I called Russell and Hamed and we talked about it. Option 1.) Bail, and just notify Shawn Wallwork that the data was bad and we couldn't proceed. 2.) Work with the bad data as best we could making visualizations without school location or just allowing bad data or 3.) try to fix the data. I went back to the file from the State of Ohio and was able to append a new address (i.e. the correct address) for each school. Then I began geocoding. I typically use FindLatitudeandLongitude.com, but it was having some trouble and kept timing out on me, so I used another tool that I really like, Geocodio to geocode the file. The file correction and geocoding really set us back, taking time to build a new file and geocode it. We decided we would get together at my house around 6pm and start over with the new data. That gave use 4 hours.
Viz Time
Hamed arrived around 6:30pm and we got started with the fresh, corrected file. He began matching again with the School District file. Meanwhile, I started putting together the visualization with the correct data. We knew we wanted to use school district and plot schools, so it really was important to have that corrected data.
We worked up until the wire, submitting the visualization to Shawn at 11:57pm. We weren't done, but we were out of time, having lost a good bit of time dealing with the data problem and having to redo some things.
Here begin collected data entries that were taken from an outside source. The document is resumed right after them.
-- ==== Sys2Proof/Machine/RegMap.lean ====
section
/-! DEFINITION. The register map (R9, R10, R12, R16, R19): every register of every block, with its fields, their access
codes, places, lengths, lockability and reset values, as the register tables of the spec's chapters give them. Also the named
fields (namespace `F`) and register addresses (namespace `A`) the meanings use. Addresses are canonical: normal page,
bits [11:10] = 0 (R11). -/

namespace Sys2Proof.Machine

/-- The access code of a register field (R12, R16, R18, R19, R22). -/
inductive Kind where
  | rw | ro | w1c | cnt | ws | grd | res | lk
  deriving DecidableEq, Repr

/-- One field of a register: access code, lowest bit, length, whether the chapter marks it lockable, reset value. -/
structure FieldSpec where
  kind : Kind
  lo : Nat
  len : Nat
  lockable : Bool
  reset : Nat
  deriving DecidableEq, Repr

/-- A register, or an array of `n` registers `stride` bytes apart, at offset `off` of its block's normal pages. -/
structure RegRow where
  off : Nat
  n : Nat
  stride : Nat
  fields : List FieldSpec
  deriving DecidableEq, Repr

/-- A register block of R9: window base (of instance 0), type code, number of instances, the pages that hold registers, and its registers. -/
structure BlockSpec where
  base : Nat
  typ : Nat
  count : Nat
  pages : List Nat
  rows : List RegRow
  deriving DecidableEq, Repr

namespace RegMap

/-- Registers of SYS (01_register_and_host_access). -/
def sysRows : List RegRow := [
  ⟨0x0, 1, 4, [⟨.ro, 24, 8, false, 1⟩, ⟨.ro, 16, 8, false, 0⟩, ⟨.ro, 8, 8, false, 0⟩, ⟨.ro, 0, 8, false, 0⟩]⟩,  -- SYS_ID
  ⟨0x4, 1, 4, [⟨.ro, 0, 32, false, 0⟩]⟩,  -- SYS_CAP
  ⟨0x10, 1, 4, [⟨.w1c, 0, 16, false, 0⟩]⟩,  -- SYS_EVT_RAW
  ⟨0x14, 1, 4, [⟨.rw, 0, 16, false, 0⟩]⟩,  -- SYS_EVT_EN
  ⟨0x18, 1, 4, [⟨.rw, 16, 16, false, 0xffff⟩, ⟨.rw, 0, 16, false, 0⟩]⟩,  -- SYS_EVT_ROUTE
  ⟨0x1c, 1, 4, [⟨.w1c, 16, 1, false, 0⟩, ⟨.w1c, 3, 1, false, 0⟩, ⟨.w1c, 2, 1, false, 0⟩, ⟨.w1c, 1, 1, false, 0⟩, ⟨.w1c, 0, 1, false, 0⟩]⟩,  -- SYS_FAULT_STAT
  ⟨0x20, 1, 4, [⟨.cnt, 0, 16, false, 0⟩]⟩,  -- SYS_ERR_COUNT
  ⟨0x24, 1, 4, [⟨.lk, 0, 1, false, 0⟩]⟩,  -- SYS_LOCK
  ⟨0x8, 1, 4, [⟨.rw, 1, 1, true, 1⟩, ⟨.rw, 0, 1, true, 1⟩]⟩,  -- SYS_CTRL
  ⟨0xc, 1, 4, [⟨.ro, 3, 1, false, 0⟩, ⟨.ro, 2, 1, false, 0⟩, ⟨.ro, 1, 1, false, 0⟩, ⟨.ro, 0, 1, false, 0⟩]⟩,  -- SYS_STAT
  ⟨0x28, 1, 4, [⟨.ro, 16, 16, false, 0⟩, ⟨.ro, 8, 8, false, 9⟩, ⟨.ro, 0, 8, false, 0x41⟩]⟩,  -- SYS_PART
  ⟨0x2c, 1, 4, [⟨.ro, 0, 32, false, 0⟩]⟩,  -- SYS_SERIAL
  ⟨0x30, 1, 4, [⟨.ro, 8, 1, false, 0⟩, ⟨.ro, 0, 6, false, 0⟩]⟩,  -- SYS_SLOT
  ⟨0x34, 1, 4, [⟨.w1c, 8, 1, false, 0⟩, ⟨.w1c, 3, 1, false, 0⟩, ⟨.w1c, 2, 1, false, 0⟩, ⟨.w1c, 1, 1, false, 0⟩, ⟨.w1c, 0, 1, false, 1⟩]⟩,  -- SYS_RESET_CAUSE
  ⟨0x38, 1, 4, [⟨.rw, 0, 32, false, 0⟩]⟩,  -- SYS_SCRATCH
  ⟨0x80, 1, 4, [⟨.ws, 31, 1, false, 0⟩, ⟨.rw, 8, 8, false, 0⟩, ⟨.rw, 0, 8, false, 0⟩]⟩,  -- SYS_CMD
  ⟨0x84, 1, 4, [⟨.ro, 24, 8, false, 0⟩, ⟨.ro, 16, 8, false, 0⟩, ⟨.ro, 8, 8, false, 0⟩, ⟨.w1c, 5, 1, false, 0⟩, ⟨.w1c, 4, 1, false, 0⟩, ⟨.ro, 2, 2, false, 0⟩, ⟨.ro, 0, 2, false, 0⟩]⟩,  -- SYS_CMD_STAT
  ⟨0x88, 1, 4, [⟨.cnt, 0, 32, false, 0⟩]⟩,  -- SYS_CMD_REFUSED
  ⟨0x90, 8, 4, [⟨.rw, 0, 32, false, 0⟩]⟩,  -- SYS_CMD_ARG
  ⟨0xb0, 4, 4, [⟨.ro, 0, 32, false, 0⟩]⟩,  -- SYS_CMD_RES
  ⟨0x100, 1, 4, [⟨.grd, 0, 1, false, 0⟩]⟩,  -- SYS_RESTART
  ⟨0x1000, 256, 4, [⟨.rw, 0, 32, false, 0⟩]⟩  -- SYS_CMD_DATA
]

/-- Registers of HOST (01_register_and_host_access). -/
def hostRows : List RegRow := [
  ⟨0x0, 1, 4, [⟨.ro, 24, 8, false, 2⟩, ⟨.ro, 16, 8, false, 0⟩, ⟨.ro, 8, 8, false, 0⟩, ⟨.ro, 0, 8, false, 0⟩]⟩,  -- HOST_ID
  ⟨0x4, 1, 4, [⟨.ro, 0, 32, false, 0⟩]⟩,  -- HOST_CAP
  ⟨0x8, 1, 4, []⟩,  -- HOST_CTRL
  ⟨0xc, 1, 4, []⟩,  -- HOST_STAT
  ⟨0x10, 1, 4, [⟨.w1c, 0, 16, false, 0⟩]⟩,  -- HOST_EVT_RAW
  ⟨0x14, 1, 4, [⟨.rw, 0, 16, false, 0⟩]⟩,  -- HOST_EVT_EN
  ⟨0x18, 1, 4, [⟨.rw, 16, 16, false, 0xffff⟩, ⟨.rw, 0, 16, false, 0⟩]⟩,  -- HOST_EVT_ROUTE
  ⟨0x1c, 1, 4, [⟨.w1c, 3, 1, false, 0⟩, ⟨.w1c, 2, 1, false, 0⟩, ⟨.w1c, 1, 1, false, 0⟩, ⟨.w1c, 0, 1, false, 0⟩]⟩,  -- HOST_FAULT_STAT
  ⟨0x20, 1, 4, [⟨.cnt, 0, 16, false, 0⟩]⟩,  -- HOST_ERR_COUNT
  ⟨0x24, 1, 4, [⟨.lk, 0, 1, false, 0⟩]⟩,  -- HOST_LOCK
  ⟨0x28, 1, 4, [⟨.ro, 16, 3, false, 0⟩, ⟨.ro, 9, 1, false, 0⟩, ⟨.ro, 8, 1, false, 0⟩, ⟨.ro, 4, 4, false, 0⟩, ⟨.ro, 0, 4, false, 0⟩]⟩,  -- HOST_LINK
  ⟨0x2c, 1, 4, [⟨.rw, 8, 8, false, 0⟩, ⟨.ro, 0, 8, false, 0⟩]⟩,  -- HOST_NP
  ⟨0x30, 1, 4, [⟨.cnt, 0, 32, false, 0⟩]⟩,  -- HOST_NP_LIMIT_COUNT
  ⟨0x34, 1, 4, [⟨.cnt, 0, 32, false, 0⟩]⟩,  -- HOST_AER_COUNT
  ⟨0x38, 1, 4, [⟨.cnt, 0, 32, false, 0⟩]⟩,  -- HOST_LINK_DOWN_COUNT
  ⟨0x3000, 32, 16, [⟨.rw, 0, 32, false, 0⟩]⟩,  -- HOST_MSIX_ADDR_LO
  ⟨0x3004, 32, 16, [⟨.rw, 0, 32, false, 0⟩]⟩,  -- HOST_MSIX_ADDR_HI
  ⟨0x3008, 32, 16, [⟨.rw, 0, 32, false, 0⟩]⟩,  -- HOST_MSIX_DATA
  ⟨0x300c, 32, 16, [⟨.rw, 0, 1, false, 1⟩]⟩,  -- HOST_MSIX_VCTRL
  ⟨0x3200, 2, 4, [⟨.ro, 0, 32, false, 0⟩]⟩  -- HOST_MSIX_PBA
]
All in all, we were pretty close to where we wanted to be. We did go back and add the finishing touches to the visualization. We also wanted to build some additional search functionality for School District and School, maybe text box searching, but we just didn't have the time to get those in.
Lessons learned
Never trust the data. When looking at a new data set, it's always important to look around, check the data. Look at min, max, range, nulls, examine the dimensions. In general, just poke around. In this particular case, as soon as I mapped the schools I could see there was a problem with the data. When filtering "Cincinnati" school district and there are schools showing all over the state of Ohio, that was a big read flag. My immediate thought was that I did something wrong, a bad filter or the wrong field, but when I went back to examine the data I could quickly see there was an issue with teh underlining data.
Don't give up. We had problem after problem. Conflicting schedules, people dropping out, bad data issues that we needed to resolve, goecoding problems and a ticking time clock. We kept pressing forward and at the end of the day we were really pleased with what we had accomplished in such a short period of time. It was a great opportunity to compete with some great Tableau User Groups across the world and we had fun doing it.